#### Task to carry out:
Locate, in the data below, the line that contains "def waiting (i" and the line that contains "a value. -/"; reproduce exactly those two lines and every line between them, nothing more.
- - -
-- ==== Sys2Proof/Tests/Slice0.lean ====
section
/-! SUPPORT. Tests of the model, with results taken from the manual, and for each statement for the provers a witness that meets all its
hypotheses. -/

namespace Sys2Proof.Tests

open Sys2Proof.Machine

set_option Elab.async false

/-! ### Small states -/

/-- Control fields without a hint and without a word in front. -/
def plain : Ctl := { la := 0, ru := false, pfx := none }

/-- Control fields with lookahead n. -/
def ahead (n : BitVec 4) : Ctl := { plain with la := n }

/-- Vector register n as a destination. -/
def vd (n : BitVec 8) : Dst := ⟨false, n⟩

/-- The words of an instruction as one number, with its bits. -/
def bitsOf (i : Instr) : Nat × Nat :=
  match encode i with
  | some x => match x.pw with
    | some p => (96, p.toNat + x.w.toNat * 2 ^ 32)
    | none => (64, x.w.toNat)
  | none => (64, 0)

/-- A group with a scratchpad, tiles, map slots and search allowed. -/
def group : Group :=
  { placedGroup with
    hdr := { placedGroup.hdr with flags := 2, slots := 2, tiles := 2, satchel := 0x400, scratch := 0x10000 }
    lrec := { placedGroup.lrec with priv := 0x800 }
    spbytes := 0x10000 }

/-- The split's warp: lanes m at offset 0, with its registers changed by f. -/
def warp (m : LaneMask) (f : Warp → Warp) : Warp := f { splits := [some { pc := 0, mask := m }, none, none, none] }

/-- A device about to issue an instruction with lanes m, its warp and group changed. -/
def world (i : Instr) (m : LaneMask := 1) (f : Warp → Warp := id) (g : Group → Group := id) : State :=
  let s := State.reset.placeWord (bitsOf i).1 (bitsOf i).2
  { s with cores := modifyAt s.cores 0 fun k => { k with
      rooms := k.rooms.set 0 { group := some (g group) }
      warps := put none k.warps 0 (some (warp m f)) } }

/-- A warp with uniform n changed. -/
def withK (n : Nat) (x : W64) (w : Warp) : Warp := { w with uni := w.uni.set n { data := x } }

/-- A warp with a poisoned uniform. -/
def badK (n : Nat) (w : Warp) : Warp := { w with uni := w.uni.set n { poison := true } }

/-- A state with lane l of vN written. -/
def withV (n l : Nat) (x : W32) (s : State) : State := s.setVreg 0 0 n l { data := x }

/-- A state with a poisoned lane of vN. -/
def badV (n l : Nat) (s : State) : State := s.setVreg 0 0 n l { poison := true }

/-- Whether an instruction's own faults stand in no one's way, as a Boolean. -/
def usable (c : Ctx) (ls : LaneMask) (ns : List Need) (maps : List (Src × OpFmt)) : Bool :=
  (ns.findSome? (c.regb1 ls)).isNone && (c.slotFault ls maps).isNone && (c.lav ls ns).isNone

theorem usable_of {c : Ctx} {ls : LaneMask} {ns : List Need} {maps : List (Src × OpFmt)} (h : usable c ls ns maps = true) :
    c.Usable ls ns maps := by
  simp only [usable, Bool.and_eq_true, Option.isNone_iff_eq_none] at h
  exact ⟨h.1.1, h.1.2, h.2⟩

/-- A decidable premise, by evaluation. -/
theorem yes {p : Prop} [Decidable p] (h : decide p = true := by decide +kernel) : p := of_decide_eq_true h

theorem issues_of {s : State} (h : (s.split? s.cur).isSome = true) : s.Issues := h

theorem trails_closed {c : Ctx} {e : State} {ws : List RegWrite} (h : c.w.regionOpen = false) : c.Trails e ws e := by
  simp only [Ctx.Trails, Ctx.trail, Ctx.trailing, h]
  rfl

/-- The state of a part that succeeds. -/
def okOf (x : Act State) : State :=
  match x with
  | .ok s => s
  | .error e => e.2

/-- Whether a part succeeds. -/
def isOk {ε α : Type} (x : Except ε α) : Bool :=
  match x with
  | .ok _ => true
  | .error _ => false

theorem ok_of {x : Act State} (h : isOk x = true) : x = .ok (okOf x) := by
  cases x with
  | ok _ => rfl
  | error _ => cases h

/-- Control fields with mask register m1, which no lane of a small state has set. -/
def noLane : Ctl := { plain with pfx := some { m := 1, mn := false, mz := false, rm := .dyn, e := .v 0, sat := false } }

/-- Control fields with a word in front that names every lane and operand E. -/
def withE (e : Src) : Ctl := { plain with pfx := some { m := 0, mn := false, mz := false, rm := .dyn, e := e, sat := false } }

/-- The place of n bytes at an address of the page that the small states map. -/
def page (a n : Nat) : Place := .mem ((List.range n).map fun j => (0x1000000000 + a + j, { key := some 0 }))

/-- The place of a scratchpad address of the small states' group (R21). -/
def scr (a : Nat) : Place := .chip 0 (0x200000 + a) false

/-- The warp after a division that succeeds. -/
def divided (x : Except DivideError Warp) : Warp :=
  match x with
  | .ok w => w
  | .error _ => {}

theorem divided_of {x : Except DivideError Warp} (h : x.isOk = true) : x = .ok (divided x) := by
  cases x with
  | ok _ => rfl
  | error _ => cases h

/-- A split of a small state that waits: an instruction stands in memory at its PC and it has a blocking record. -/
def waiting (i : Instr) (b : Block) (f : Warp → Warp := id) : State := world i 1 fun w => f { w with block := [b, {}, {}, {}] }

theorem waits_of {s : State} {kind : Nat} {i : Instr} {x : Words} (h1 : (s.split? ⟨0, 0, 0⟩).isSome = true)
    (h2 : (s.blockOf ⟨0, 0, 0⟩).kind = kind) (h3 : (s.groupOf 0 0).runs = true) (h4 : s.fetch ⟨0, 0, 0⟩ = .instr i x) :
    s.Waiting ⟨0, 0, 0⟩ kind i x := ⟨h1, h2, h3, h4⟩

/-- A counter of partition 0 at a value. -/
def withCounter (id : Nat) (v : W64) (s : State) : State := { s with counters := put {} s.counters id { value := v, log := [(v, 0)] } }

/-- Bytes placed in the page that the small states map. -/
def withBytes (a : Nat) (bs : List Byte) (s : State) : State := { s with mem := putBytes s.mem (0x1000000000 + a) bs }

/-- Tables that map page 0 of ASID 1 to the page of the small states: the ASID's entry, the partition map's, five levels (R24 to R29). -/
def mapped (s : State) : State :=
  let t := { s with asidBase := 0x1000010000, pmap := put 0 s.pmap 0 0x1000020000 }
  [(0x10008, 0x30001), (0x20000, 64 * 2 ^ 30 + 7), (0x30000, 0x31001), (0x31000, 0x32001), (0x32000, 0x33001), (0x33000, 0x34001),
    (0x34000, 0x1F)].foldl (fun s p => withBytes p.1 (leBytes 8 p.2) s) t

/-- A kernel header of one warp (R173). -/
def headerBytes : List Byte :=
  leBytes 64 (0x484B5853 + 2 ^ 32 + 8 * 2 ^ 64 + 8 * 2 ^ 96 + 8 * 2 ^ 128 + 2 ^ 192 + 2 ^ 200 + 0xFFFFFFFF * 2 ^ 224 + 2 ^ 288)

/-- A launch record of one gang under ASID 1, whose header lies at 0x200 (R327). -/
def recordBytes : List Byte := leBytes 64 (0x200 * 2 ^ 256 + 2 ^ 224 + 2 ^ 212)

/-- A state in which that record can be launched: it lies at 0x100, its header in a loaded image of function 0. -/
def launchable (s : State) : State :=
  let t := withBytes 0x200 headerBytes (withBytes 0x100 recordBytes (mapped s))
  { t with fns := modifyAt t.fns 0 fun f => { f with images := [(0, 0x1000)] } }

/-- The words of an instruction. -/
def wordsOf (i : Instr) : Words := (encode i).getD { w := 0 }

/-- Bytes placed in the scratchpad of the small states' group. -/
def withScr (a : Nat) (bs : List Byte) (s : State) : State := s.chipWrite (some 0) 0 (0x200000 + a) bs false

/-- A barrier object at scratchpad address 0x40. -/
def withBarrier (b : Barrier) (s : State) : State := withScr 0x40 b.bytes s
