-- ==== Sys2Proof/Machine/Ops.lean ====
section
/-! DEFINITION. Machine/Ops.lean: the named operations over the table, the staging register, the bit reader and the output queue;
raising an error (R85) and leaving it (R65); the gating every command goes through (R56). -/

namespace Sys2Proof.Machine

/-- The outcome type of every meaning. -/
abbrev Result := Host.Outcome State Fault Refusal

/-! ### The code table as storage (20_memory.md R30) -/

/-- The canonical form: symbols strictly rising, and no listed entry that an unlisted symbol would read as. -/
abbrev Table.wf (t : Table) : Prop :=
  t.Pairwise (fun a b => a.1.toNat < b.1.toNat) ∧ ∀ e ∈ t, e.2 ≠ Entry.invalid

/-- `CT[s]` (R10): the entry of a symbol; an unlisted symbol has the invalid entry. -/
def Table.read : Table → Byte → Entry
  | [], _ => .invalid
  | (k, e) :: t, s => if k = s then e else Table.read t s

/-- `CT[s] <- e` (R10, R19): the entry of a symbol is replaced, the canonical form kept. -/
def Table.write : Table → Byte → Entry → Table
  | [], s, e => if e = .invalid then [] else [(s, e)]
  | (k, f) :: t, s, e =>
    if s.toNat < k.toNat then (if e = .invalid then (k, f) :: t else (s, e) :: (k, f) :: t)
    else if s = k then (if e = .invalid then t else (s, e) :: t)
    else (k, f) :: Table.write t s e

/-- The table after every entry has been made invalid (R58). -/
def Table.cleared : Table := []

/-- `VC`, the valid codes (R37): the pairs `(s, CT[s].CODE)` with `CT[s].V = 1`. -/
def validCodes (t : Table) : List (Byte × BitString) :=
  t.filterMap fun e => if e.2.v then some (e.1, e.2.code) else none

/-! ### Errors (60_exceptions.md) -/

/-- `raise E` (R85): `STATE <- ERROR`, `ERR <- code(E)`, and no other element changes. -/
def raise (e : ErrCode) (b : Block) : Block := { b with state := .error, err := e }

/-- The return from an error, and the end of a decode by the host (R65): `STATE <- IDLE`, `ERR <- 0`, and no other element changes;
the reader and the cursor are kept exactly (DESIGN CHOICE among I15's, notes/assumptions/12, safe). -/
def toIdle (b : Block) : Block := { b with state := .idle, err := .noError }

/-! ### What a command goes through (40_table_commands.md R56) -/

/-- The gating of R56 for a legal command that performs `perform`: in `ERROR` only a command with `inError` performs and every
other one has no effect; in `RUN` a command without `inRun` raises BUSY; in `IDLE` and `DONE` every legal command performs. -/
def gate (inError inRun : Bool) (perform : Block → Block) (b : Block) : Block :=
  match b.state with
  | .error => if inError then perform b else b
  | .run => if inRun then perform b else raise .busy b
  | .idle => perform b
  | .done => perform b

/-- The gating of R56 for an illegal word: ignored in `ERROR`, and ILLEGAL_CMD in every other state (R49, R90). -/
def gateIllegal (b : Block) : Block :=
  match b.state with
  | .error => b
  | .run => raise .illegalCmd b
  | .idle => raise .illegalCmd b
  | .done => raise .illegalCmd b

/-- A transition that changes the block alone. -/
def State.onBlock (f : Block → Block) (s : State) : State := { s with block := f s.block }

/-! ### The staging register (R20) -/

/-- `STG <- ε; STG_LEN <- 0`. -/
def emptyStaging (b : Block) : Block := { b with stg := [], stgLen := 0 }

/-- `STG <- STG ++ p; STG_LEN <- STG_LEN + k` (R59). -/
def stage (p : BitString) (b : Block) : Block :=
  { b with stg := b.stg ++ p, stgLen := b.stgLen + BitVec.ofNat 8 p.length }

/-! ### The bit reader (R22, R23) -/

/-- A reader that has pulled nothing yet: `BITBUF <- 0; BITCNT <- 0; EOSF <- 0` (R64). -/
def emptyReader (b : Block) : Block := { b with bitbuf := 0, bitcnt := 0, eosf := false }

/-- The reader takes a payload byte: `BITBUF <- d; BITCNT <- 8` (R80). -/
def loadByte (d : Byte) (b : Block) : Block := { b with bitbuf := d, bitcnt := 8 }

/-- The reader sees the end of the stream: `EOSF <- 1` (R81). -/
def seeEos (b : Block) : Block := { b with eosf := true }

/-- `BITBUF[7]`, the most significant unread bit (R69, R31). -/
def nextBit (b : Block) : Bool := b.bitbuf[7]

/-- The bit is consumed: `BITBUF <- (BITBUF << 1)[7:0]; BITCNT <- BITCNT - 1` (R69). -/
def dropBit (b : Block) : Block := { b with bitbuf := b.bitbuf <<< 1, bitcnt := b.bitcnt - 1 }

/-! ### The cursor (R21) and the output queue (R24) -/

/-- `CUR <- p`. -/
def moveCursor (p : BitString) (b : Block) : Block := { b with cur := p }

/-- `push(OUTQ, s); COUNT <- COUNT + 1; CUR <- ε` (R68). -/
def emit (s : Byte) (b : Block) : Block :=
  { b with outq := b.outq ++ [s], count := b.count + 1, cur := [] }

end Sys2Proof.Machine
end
- - -
#### Task response:
def waiting (i : Instr) (b : Block) (f : Warp → Warp := id) : State := world i 1 fun w => f { w with block := [b, {}, {}, {}] }

theorem waits_of {s : State} {kind : Nat} {i : Instr} {x : Words} (h1 : (s.split? ⟨0, 0, 0⟩).isSome = true)
    (h2 : (s.blockOf ⟨0, 0, 0⟩).kind = kind) (h3 : (s.groupOf 0 0).runs = true) (h4 : s.fetch ⟨0, 0, 0⟩ = .instr i x) :
    s.Waiting ⟨0, 0, 0⟩ kind i x := ⟨h1, h2, h3, h4⟩

/-- A counter of partition 0 at a value. -/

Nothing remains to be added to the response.